Matthew DePerno, whom Donald Trump endorsed in his unsuccessful campaign for attorney general last year, and former state Representative Daire Rendon were both charged Monday, according to online court records.

DePerno, whose name was misspelled as “DeParno” in the records, was charged with two counts of undue possession of a voting machine, one count of conspiracy for undue possession of a voting machine, and one count of conspiracy for unauthorized access. Rendon was charged with one count of conspiracy for undue possession of a voting machine and one count of false pretenses.

State Attorney General Dana Nessel launched the investigation in February last year. But she handed the reins to special prosecutor D.J. Hilson a few months later after DePerno, who was running against Nessel for attorney general, came under scrutiny.

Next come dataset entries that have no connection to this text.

-- ==== Sys2Proof/Safety.lean ====
section
/-! DEFINITION. The words of the statements: the conditions on a state under which a command acts, what an answer leaves
unchanged, and the invariants that the part's steps keep. -/

namespace Sys2Proof.Machine

open Sys2Proof

/-! ### Conditions on a state -/

/-- The blocks run, a transaction is open, and no command has been taken in it: a command is taken now and judged by its own
rule (R165, R168). -/
def State.takes (s : State) : Prop := s.cond = .running ∧ s.port.selected = true ∧ s.port.answer = none

/-- The state with an answer formed and nothing else changed. -/
def State.answering (cs : List Byte) (s : State) : State := { s with port := { s.port with answer := some cs } }

/-- The status characters (R179). -/
def statusOk : Byte := 0xA0
def statusBusy : Byte := 0xA1
def statusRange : Byte := 0xA2
def statusUnknown : Byte := 0xA3
def statusFault : Byte := 0xA4

/-- The input pins after a service command: those that READ ENTRY carries, and otherwise those that stood (log 5). -/
def State.pinsAfter (s : State) : Instr → Inputs
  | .readEntry _ inp => inp
  | _ => s.inputs

/-- A pump is in PRIMING, RAMP_UP, RUNNING or RAMP_DOWN (5.2). -/
def State.pumpActive (s : State) (k : PumpIx) : Prop :=
  (s.pump k).state = .priming ∨ (s.pump k).state = .rampUp ∨ (s.pump k).state = .running ∨ (s.pump k).state = .rampDown

/-- A pump is in PRIMING, RAMP_UP or RUNNING (R55). -/
def State.pumpCommitted (s : State) (k : PumpIx) : Prop :=
  (s.pump k).state = .priming ∨ (s.pump k).state = .rampUp ∨ (s.pump k).state = .running

/-- The sump that serves pump `k` is LOW (00, Station and pump numbering). -/
def State.sumpIsLow (s : State) (k : PumpIx) : Prop :=
  (k.val < 2 ∧ s.gauge.sumpA.low = true) ∨ (2 ≤ k.val ∧ s.gauge.sumpB.low = true)

/-- A candidate for timing reference (R26). -/
def State.isReferenceCandidate (s : State) (k : Station) : Prop :=
  (k = s.own ∧ (s.timer.mode = .member ∨ s.timer.mode = .isolated)) ∨
    (k ≠ s.own ∧ (s.table.entries[k]).status = .fresh ∧
      ∃ f, (s.table.entries[k]).fields = some f ∧ (f.mode = .member ∨ f.mode = .isolated))

/-- The reference is the lowest-numbered candidate, and none where there is no candidate (R26). -/
def State.referenceChosen (s : State) : Prop :=
  (∀ k, s.timer.reference = some k → s.isReferenceCandidate k ∧ ∀ j, j < k → ¬ s.isReferenceCandidate j) ∧
    (s.timer.reference = none → ∀ k, ¬ s.isReferenceCandidate k)

/-- The conditions of R69 on a start of pump `k`. -/
def State.startIsValid (s : State) (k : PumpIx) : Prop :=
  (s.pump k).state = .idle ∧ ¬ s.sumpIsLow k ∧ s.table.accepted.getLsbD 1 = false ∧ s.table.accepted.getLsbD 2 = false ∧
    s.timer.mode = .member ∧ s.alloc.shedSinceSettle = false

/-- The entry of another station is FRESH or STALE and holds these fields. -/
def State.heardFields (s : State) (k : Station) (f : EntryFields) : Prop :=
  k ≠ s.own ∧ ((s.table.entries[k]).status = .fresh ∨ (s.table.entries[k]).status = .stale) ∧
    (s.table.entries[k]).fields = some f

/-- The number of pumps with a property. -/
def countPumps (P : PumpIx → Bool) : Nat := (([0, 1, 2, 3] : List PumpIx).filter P).length

/-- The available installed discharge A: the rating for each available pump over a sump that is not LOW (R48). -/
def State.availableDischarge (s : State) : Nat :=
  (s.straps.rating.val + 1) *
    countPumps (fun k =>
      decide ((s.pump k).state ∈
          ([.idle, .resting, .priming, .rampUp, .running, .rampDown] : List PumpState)) &&
        !(if k.val < 2 then s.gauge.sumpA.low else s.gauge.sumpB.low))

/-- The committed discharge C: the rating for each pump in PRIMING, RAMP_UP or RUNNING (R55). -/
def State.committedDischarge (s : State) : Nat :=
  (s.straps.rating.val + 1) *
    countPumps (fun k => decide ((s.pump k).state ∈ ([.priming, .rampUp, .running] : List PumpState)))

/-- The demand of a class on a discharge, rounded up (R49). -/
def demandOf (available : Nat) : Option (Fin 8) → Nat
  | none => 0
  | some c =>
    if c.val ≤ 1 then 0
    else if c.val = 2 then (available + 3) / 4
    else if c.val = 3 then (available + 1) / 2
    else if c.val = 4 then (3 * available + 3) / 4
    else available

/-- An offer is considered: the own, or that of a FRESH or STALE entry (R45). -/
def State.offerConsidered (s : State) (q : Nat) : Prop :=
  s.ownOffer = some q ∨ ∃ k f, s.heardFields k f ∧ f.offer = some q

/-- What a pump has worked, from `p` before it leaves RAMP_UP and RUNNING to `q` after it: a whole second complete at that
instant counts, and nothing else changes (R99). -/
def Pump.keepsWork (p q : Pump) : Prop :=
  let complete := (p.state = .rampUp ∨ p.state = .running) ∧ p.secondTimer = some 0
  (¬ complete → q.runMinutes = p.runMinutes ∧ q.accumulator = p.accumulator) ∧
    (complete → p.accumulator < 59 → q.runMinutes = p.runMinutes ∧ q.accumulator = p.accumulator + 1) ∧
    (complete → 59 ≤ p.accumulator → q.runMinutes = min 16777215 (p.runMinutes + 1) ∧ q.accumulator = 0)

/-- What a read-back failure makes of `s`: the frame stops, the failure counts once a round, and the third round in a row with one
sends the station to SILENT, which sends nothing more: an announcement handed over is dropped (R38, R39, R151, log 22). That the
joining count of a JOINING station then stands is the model's choice between R34 and R39 (log 31). -/
def State.failsReadBack (s u : State) : Prop :=
  u.line = { s.line with tx := none, handed := u.line.handed } ∧ u.arb = { s.arb with pendingStart := u.arb.pendingStart } ∧
    (s.timer.failedInRound = true → u.timer = s.timer ∧ u.port = s.port ∧ u.line.handed = s.line.handed) ∧
    (s.timer.failedInRound = false → s.timer.readBackCount < 2 →
      u.timer = { s.timer with failedInRound := true, readBackCount := s.timer.readBackCount + 1 } ∧ u.port = s.port ∧
      u.line.handed = s.line.handed) ∧
    (s.timer.failedInRound = false → 2 ≤ s.timer.readBackCount →
      u.timer = { s.timer with failedInRound := true, readBackCount := s.timer.readBackCount + 1, mode := .silent,
                               reference := u.timer.reference } ∧
      (s.timer.mode ≠ .silent →
        u.line.handed = none ∧ u.port = { s.port with flags := s.port.flags ||| 0b100000 } ∧ u.referenceChosen)) ∧
    u = { s with timer := u.timer, arb := u.arb, line := u.line, port := u.port }

/-- What the cable check makes of a frame with these characters that is valid on the active cable: while a check is RUNNING, from the
first round end after its start on, the frame is compared with the earliest frame that arrived on the standby within the last
1.0 ms, or stands open where there is none (R154, log 15). -/
def CableCheck.afterActive (k : CableCheck) (cs : List Byte) : CableCheck :=
  if k.running = true ∧ k.armed = true then
    match k.arrivals.find? (fun r => decide (r.age ≤ 1000)) with
    | some r => { k with roundErrored := k.roundErrored || decide (r.chars ≠ some cs) }
    | none => { k with opened := k.opened ++ [⟨cs, 0⟩] }
  else k

/-! ### The district table (R1, R2, R13, R20) -/

/-- An entry is EMPTY with nothing in it, or holds every announced field with the status its age gives. -/
def Entry.sound (e : Entry) : Prop :=
  e = { status := .empty, age := 255, fields := none, startSeen := none, lastCount := none } ∨
    (e.fields.isSome = true ∧
      ((e.age ≤ 1 ∧ e.status = .fresh) ∨ (2 ≤ e.age ∧ e.age ≤ 7 ∧ e.status = .stale) ∨
        (8 ≤ e.age ∧ e.age ≤ 255 ∧ e.status = .lost)))

/-- Every entry is sound, and the flag change queue holds at most two records. -/
def State.tableSound (s : State) : Prop :=
  (∀ k : Station, (s.table.entries[k]).sound) ∧ s.table.queue.length ≤ 2

/-! ### Profiles, players and pumps (R80, R105, R107, R109) -/

/-- Every step and every pointer entry is in its range. -/
def State.profilesSound (s : State) : Prop :=
  (∀ i : Fin 64, (s.profile[i]).speed ≤ 100 ∧ 1 ≤ (s.profile[i]).hold ∧ (s.profile[i]).hold ≤ 255) ∧
    (∀ k : PumpIx, 1 ≤ (s.pointers[k]).rate ∧ (s.pointers[k]).rate ≤ 8)

/-- A PLAYING player has a step under way, and an IDLE one has none of a play's fields (R109). -/
def Player.sound (p : Player) : Prop :=
  p.speed ≤ 100 ∧ p.runaway < 64 ∧
    ((p.playing = true ∧ p.mode.isSome = true ∧ p.start.isSome = true ∧ p.step.isSome = true ∧ p.timeLeft.isSome = true ∧
        ∃ t, p.tick = some t ∧ 100000 ≤ t ∧ t ≤ 800000) ∨
      (p.playing = false ∧ p.mode = none ∧ p.start = none ∧ p.step = none ∧ p.tick = none ∧ p.timeLeft = none ∧
        p.runaway = 0 ∧ p.finish = false))

/-- A pump's fields agree with its state: the cause stands in FAULTED alone, each timer runs only where its rule starts it, and
the stop mark stands only in RAMP_UP and RUNNING (R80, R84, R85, R90 to R94). -/
def Pump.sound (p : Pump) : Prop :=
  (p.cause.isSome = true ↔ p.state = .faulted) ∧ (p.primeTimer.isSome = true ↔ p.state = .priming) ∧
    (p.restTimer.isSome = true ↔ p.state = .resting) ∧
    (p.finishing = true ∨ p.feedbackTimer.isSome = true ∨ p.minRunTimer.isSome = true ∨ p.supervised = true ∨
        p.pastMinRun = true ∨ p.missCount ≠ 0 →
      p.state = .rampUp ∨ p.state = .running) ∧
    p.missCount ≤ 1 ∧ p.accumulator ≤ 59 ∧ p.runMinutes ≤ 16777215

/-- What the state of pump `k` asks of its player and its output: a ramp plays; where no play and no held speed belongs to the
state, the player is IDLE at speed 0 and the speed reference is off (R101, R112, R114, R120). -/
def State.driveSound (s : State) (k : PumpIx) : Prop :=
  ((s.pump k).state = .rampUp ∨ (s.pump k).state = .rampDown → (s.player k).playing = true) ∧
    ((s.pump k).state ≠ .rampUp → (s.pump k).state ≠ .running → (s.pump k).state ≠ .rampDown →
      (s.player k).playing = false ∧ (s.player k).speed = 0 ∧ s.drives.duty[k] = 0)

/-- Profiles, players and pumps are sound; and before the blocks run, every pump is as a reset leaves it (R81, R109). -/
def State.pumpsSound (s : State) : Prop :=
  s.profilesSound ∧ (∀ k : PumpIx, (s.player k).sound ∧ (s.pump k).sound ∧ s.driveSound k) ∧
    (s.cond ≠ .running → ∀ k : PumpIx, s.pump k = Pump.reset (s.pump k).runMinutes)

/-- While F1 DISTRICT STOP is accepted, no pump is in an active state (R19). -/
def State.districtStopHolds (s : State) : Prop :=
  s.table.accepted.getLsbD 1 = true →
    ∀ k : PumpIx, (s.pump k).state ≠ .priming ∧ (s.pump k).state ≠ .rampUp ∧ (s.pump k).state ≠ .running ∧
      (s.pump k).state ≠ .rampDown

/-- While a sump is LOW, no pump of it is in PRIMING, RAMP_UP or RUNNING (R103). -/
def State.lowSumpHolds (s : State) : Prop :=
  (s.gauge.sumpA.low = true →
      ∀ k : PumpIx, k.val < 2 →
        (s.pump k).state ≠ .priming ∧ (s.pump k).state ≠ .rampUp ∧ (s.pump k).state ≠ .running) ∧
    (s.gauge.sumpB.low = true →
      ∀ k : PumpIx, 2 ≤ k.val →
        (s.pump k).state ≠ .priming ∧ (s.pump k).state ≠ .rampUp ∧ (s.pump k).state ≠ .running)

/-! ### Cables (R145, R146) -/

/-- A cable's error counters never exceed 255 and are 0 whenever it is UNLOCKED (R145). -/
def CableState.sound (x : CableState) : Prop :=
  x.parityCount ≤ 255 ∧ x.checkCount ≤ 255 ∧ (x.locked = false → x.parityCount = 0 ∧ x.checkCount = 0)

/-- Both cables are sound. -/
def State.cablesSound (s : State) : Prop := s.line.a.sound ∧ s.line.b.sound

/-! ### Window, quota and silence (R39, R43, R46, R63) -/

/-- The pending start is none outside CONTENDING and WON, and the counts of the arbiter and the allocation unit are in their
ranges (R43, R46, R63). -/
def State.arbiterSound (s : State) : Prop :=
  (s.arb.part = .out ∨ s.arb.part = .withdrawn → s.arb.pendingStart = none) ∧ s.arb.freeWindows ≤ 255 ∧
    1 ≤ s.arb.threshold ∧ s.arb.threshold ≤ 5 ∧ s.alloc.heldAge ≤ 255 ∧
    (s.alloc.heldQuota = none → 240 ≤ s.alloc.heldAge)

/-- A station in SILENT has nothing to send: no announcement handed over, no frame under way, no arbitration word (R39). -/
def State.silenceHolds (s : State) : Prop :=
  s.timer.mode = .silent → s.line.handed = none ∧ s.line.tx = none ∧ s.arb.part ≠ .contending

/-! ### What follows every event (R63, R69, R122, R135) -/

/-- The sampling mode is CONTINUOUS exactly under the conditions of R135. -/
def State.samplingFits (s : State) : Prop :=
  s.gauge.sampling = .continuous ↔
    (∃ k, s.pumpActive k) ∨ s.gauge.sumpA.low = true ∨ s.gauge.sumpB.low = true ∨ s.gauge.polder.heldClass = none ∨
      ∃ c, s.gauge.polder.heldClass = some c ∧ 2 ≤ c.val

/-- A station that contends has a pending start, and a valid one (R69). -/
def State.contenderIsValid (s : State) : Prop :=
  s.arb.part = .contending → ∃ k, s.arb.pendingStart = some k ∧ s.startIsValid k

/-- The sampling mode and the watch of a start have followed; and before the blocks run, the polder class is unknown and no start
is in contention, as a reset leaves them (R63, R122). -/
def State.followed (s : State) : Prop :=
  s.samplingFits ∧ s.contenderIsValid ∧
    (s.cond ≠ .running → s.gauge.polder.heldClass = none ∧ s.arb.part ≠ .contending)

end Sys2Proof.Machine
end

Other people still under investigation include Barry County Sheriff Dar Leaf and Doug Logan, the former head of Cyber Ninjas, a pro-Trump data security firm that oversaw a controversial (and, as it turns out, entirely unnecessary) 2020 election review in Arizona.

The charges against Rendon and DePerno relate to attempts by Trump allies to acquire voting machines. There are investigations into similar efforts across the country, as pro-Trump activists tried to access the voting data and prove the election had been rigged against the former president. One such investigation is in Georgia and could factor into the highly anticipated indictment of Donald Trump for trying to overturn the state’s election results.

In Michigan, four clerks in three different counties gave voting machines to third parties. The machines were taken to Detroit, where a group of men broke into them and performed “tests” on them, according to Nessel’s office. The group returned the machines weeks or even months later, after the clerks became nervous.

Nessel has been steadily cracking down on election deniers. Last month, she charged 16 people, including top members of the state’s Republican Party, with felony for pretending to be electors in the 2020 presidential election.